TASK BRIEF:
All lines from the entries below that contain the string "Bool" should be copied out.

[Collected data]
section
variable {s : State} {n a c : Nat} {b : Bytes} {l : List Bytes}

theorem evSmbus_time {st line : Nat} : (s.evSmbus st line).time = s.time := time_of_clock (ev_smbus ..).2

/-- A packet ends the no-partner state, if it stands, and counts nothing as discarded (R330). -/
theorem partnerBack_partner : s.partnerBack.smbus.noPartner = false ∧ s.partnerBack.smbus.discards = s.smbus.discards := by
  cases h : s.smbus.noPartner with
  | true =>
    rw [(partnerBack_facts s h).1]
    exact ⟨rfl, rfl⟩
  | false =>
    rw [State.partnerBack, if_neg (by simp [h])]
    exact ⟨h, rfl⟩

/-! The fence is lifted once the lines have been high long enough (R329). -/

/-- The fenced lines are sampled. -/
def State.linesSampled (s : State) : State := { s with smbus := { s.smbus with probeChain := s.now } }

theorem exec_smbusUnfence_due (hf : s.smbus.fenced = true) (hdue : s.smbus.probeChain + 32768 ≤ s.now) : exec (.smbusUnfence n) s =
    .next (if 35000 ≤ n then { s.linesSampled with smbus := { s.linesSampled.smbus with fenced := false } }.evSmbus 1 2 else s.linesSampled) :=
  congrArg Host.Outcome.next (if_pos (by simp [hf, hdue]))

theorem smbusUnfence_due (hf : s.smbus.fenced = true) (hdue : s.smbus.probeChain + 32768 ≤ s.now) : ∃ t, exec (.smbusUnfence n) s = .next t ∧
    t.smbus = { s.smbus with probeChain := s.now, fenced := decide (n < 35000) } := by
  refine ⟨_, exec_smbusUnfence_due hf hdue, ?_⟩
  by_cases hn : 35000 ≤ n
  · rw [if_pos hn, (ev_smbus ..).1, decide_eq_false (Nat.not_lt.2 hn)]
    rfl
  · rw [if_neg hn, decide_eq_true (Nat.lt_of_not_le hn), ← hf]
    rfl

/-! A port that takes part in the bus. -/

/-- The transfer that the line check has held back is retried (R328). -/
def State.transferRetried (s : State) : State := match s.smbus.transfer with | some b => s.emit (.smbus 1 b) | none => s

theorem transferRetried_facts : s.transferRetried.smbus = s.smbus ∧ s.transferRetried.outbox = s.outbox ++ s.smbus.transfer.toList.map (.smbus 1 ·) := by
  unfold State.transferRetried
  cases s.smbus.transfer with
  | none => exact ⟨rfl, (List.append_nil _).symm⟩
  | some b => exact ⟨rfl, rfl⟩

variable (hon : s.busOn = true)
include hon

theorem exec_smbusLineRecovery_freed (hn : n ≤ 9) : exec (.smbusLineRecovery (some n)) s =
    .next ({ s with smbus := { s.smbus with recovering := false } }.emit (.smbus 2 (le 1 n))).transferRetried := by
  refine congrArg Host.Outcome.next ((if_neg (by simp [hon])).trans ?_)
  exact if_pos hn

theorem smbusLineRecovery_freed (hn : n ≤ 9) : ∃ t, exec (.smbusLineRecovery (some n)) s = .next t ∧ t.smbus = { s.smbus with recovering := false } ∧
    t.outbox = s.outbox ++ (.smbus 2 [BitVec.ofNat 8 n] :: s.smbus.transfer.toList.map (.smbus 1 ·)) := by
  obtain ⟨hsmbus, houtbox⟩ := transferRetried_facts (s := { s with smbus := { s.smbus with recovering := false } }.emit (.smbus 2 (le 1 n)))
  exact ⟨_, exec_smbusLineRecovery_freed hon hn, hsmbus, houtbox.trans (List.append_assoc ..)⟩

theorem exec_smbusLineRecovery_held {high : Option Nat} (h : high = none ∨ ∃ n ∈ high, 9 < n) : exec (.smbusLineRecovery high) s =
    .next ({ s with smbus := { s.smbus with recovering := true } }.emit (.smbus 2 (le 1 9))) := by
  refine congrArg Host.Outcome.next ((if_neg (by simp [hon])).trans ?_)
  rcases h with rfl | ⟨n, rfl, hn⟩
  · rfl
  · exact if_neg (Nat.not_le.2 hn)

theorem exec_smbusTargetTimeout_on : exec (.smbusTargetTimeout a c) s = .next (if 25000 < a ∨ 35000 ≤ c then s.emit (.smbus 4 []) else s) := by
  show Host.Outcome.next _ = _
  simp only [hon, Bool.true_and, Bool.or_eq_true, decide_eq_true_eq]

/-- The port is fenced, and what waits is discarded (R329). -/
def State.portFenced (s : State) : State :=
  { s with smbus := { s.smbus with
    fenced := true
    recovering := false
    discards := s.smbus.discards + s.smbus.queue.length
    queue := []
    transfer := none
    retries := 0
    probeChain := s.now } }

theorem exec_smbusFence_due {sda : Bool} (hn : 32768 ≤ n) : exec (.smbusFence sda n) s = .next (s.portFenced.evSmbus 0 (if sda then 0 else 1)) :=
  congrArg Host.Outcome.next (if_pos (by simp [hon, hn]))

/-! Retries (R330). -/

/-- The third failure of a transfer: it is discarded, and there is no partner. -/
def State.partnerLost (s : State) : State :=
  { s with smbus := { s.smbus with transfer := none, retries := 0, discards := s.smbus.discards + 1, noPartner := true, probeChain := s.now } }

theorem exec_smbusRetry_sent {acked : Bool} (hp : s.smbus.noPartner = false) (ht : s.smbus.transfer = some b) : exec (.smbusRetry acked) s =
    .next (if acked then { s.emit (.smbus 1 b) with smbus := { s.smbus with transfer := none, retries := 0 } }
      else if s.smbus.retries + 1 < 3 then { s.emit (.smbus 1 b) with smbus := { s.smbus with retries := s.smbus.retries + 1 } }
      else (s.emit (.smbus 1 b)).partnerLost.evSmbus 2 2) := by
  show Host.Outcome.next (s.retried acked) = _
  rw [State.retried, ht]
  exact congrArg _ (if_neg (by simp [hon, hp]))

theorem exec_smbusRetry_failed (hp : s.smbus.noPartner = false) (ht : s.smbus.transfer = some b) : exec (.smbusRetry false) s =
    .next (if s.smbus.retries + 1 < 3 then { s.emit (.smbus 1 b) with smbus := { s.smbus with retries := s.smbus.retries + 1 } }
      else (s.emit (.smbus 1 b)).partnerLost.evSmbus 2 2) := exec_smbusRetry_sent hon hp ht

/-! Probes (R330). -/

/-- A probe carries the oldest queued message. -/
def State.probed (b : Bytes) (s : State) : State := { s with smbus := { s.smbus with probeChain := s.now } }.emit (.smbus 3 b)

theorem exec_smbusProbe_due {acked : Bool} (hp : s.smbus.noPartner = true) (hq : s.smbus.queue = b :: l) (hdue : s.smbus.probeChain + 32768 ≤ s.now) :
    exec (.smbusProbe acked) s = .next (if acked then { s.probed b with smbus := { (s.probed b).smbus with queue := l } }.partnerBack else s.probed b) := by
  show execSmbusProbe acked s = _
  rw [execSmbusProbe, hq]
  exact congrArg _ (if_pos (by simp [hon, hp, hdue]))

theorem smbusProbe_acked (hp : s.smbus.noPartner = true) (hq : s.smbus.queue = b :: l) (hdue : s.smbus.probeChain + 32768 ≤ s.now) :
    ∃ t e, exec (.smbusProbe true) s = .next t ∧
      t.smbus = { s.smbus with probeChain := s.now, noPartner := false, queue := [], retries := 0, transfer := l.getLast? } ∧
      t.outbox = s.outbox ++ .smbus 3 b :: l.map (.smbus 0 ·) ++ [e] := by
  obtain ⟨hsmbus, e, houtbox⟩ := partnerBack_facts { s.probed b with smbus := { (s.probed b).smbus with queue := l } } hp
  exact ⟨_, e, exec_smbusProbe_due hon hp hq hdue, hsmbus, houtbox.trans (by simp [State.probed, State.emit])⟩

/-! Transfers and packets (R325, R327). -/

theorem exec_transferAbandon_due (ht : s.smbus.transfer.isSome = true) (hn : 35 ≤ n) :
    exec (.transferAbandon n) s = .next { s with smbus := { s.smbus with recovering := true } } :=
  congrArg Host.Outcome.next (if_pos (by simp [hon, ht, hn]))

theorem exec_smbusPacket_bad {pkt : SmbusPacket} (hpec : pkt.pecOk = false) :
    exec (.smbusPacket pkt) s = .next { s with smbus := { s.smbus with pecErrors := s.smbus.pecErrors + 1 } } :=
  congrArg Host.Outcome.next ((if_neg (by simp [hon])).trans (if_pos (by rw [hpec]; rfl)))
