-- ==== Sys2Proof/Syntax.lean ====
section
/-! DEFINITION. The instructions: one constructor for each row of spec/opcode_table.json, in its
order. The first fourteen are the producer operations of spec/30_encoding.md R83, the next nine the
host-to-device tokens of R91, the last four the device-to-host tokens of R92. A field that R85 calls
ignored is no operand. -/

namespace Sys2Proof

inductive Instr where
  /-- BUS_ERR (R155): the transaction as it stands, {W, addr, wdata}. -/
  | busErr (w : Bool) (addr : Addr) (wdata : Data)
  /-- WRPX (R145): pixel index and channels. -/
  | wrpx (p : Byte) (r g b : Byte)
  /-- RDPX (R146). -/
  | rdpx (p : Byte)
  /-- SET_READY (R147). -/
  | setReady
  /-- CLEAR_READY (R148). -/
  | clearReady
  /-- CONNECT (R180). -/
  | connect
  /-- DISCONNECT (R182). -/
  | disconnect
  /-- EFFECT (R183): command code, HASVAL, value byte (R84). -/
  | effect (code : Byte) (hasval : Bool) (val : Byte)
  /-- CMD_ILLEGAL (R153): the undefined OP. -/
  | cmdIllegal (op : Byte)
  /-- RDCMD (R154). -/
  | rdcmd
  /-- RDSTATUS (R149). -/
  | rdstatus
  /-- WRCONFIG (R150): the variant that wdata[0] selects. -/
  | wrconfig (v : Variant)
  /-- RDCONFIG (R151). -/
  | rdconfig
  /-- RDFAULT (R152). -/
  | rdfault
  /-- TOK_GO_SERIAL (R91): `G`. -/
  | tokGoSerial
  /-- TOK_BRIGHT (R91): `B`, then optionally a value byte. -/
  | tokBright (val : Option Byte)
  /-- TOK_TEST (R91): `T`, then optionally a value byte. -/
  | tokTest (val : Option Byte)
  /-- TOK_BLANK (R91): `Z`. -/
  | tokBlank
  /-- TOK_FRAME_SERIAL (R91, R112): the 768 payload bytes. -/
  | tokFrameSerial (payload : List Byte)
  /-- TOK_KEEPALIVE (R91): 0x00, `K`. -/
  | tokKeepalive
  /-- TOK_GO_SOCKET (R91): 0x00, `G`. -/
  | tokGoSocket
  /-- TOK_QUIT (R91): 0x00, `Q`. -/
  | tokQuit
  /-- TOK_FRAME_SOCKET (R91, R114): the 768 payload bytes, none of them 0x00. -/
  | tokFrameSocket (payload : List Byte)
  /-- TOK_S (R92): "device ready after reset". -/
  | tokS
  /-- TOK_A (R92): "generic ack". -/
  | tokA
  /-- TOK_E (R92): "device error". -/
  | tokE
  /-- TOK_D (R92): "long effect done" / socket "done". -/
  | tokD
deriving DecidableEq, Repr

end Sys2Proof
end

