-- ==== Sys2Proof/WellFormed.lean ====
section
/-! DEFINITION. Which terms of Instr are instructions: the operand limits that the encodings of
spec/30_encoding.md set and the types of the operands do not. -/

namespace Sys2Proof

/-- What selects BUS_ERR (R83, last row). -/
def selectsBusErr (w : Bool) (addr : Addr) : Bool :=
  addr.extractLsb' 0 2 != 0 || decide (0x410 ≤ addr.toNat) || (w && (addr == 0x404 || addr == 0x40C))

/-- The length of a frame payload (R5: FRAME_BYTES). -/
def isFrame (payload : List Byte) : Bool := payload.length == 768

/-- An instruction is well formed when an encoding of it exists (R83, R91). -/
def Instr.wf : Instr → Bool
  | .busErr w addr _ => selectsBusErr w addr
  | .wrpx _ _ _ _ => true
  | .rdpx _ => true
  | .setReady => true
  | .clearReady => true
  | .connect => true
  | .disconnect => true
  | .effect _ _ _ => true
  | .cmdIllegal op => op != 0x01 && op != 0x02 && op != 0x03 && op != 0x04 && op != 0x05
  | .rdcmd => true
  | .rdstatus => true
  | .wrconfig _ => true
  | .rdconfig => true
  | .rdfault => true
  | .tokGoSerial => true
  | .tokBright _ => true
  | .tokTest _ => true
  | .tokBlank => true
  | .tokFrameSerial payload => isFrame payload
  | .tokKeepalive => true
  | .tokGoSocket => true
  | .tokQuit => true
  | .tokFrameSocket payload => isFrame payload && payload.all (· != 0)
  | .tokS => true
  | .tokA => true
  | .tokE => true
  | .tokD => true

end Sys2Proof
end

EXERCISE SOLUTION:
  simp only [hon, Bool.true_and, Bool.or_eq_true, decide_eq_true_eq]
theorem exec_smbusFence_due {sda : Bool} (hn : 32768 ≤ n) : exec (.smbusFence sda n) s = .next (s.portFenced.evSmbus 0 (if sda then 0 else 1)) :=
theorem exec_smbusRetry_sent {acked : Bool} (hp : s.smbus.noPartner = false) (ht : s.smbus.transfer = some b) : exec (.smbusRetry acked) s =
theorem exec_smbusProbe_due {acked : Bool} (hp : s.smbus.noPartner = true) (hq : s.smbus.queue = b :: l) (hdue : s.smbus.probeChain + 32768 ≤ s.now) :
  | busErr (w : Bool) (addr : Addr) (wdata : Data)
  | effect (code : Byte) (hasval : Bool) (val : Byte)
def selectsBusErr (w : Bool) (addr : Addr) : Bool :=
def isFrame (payload : List Byte) : Bool := payload.length == 768
def Instr.wf : Instr → Bool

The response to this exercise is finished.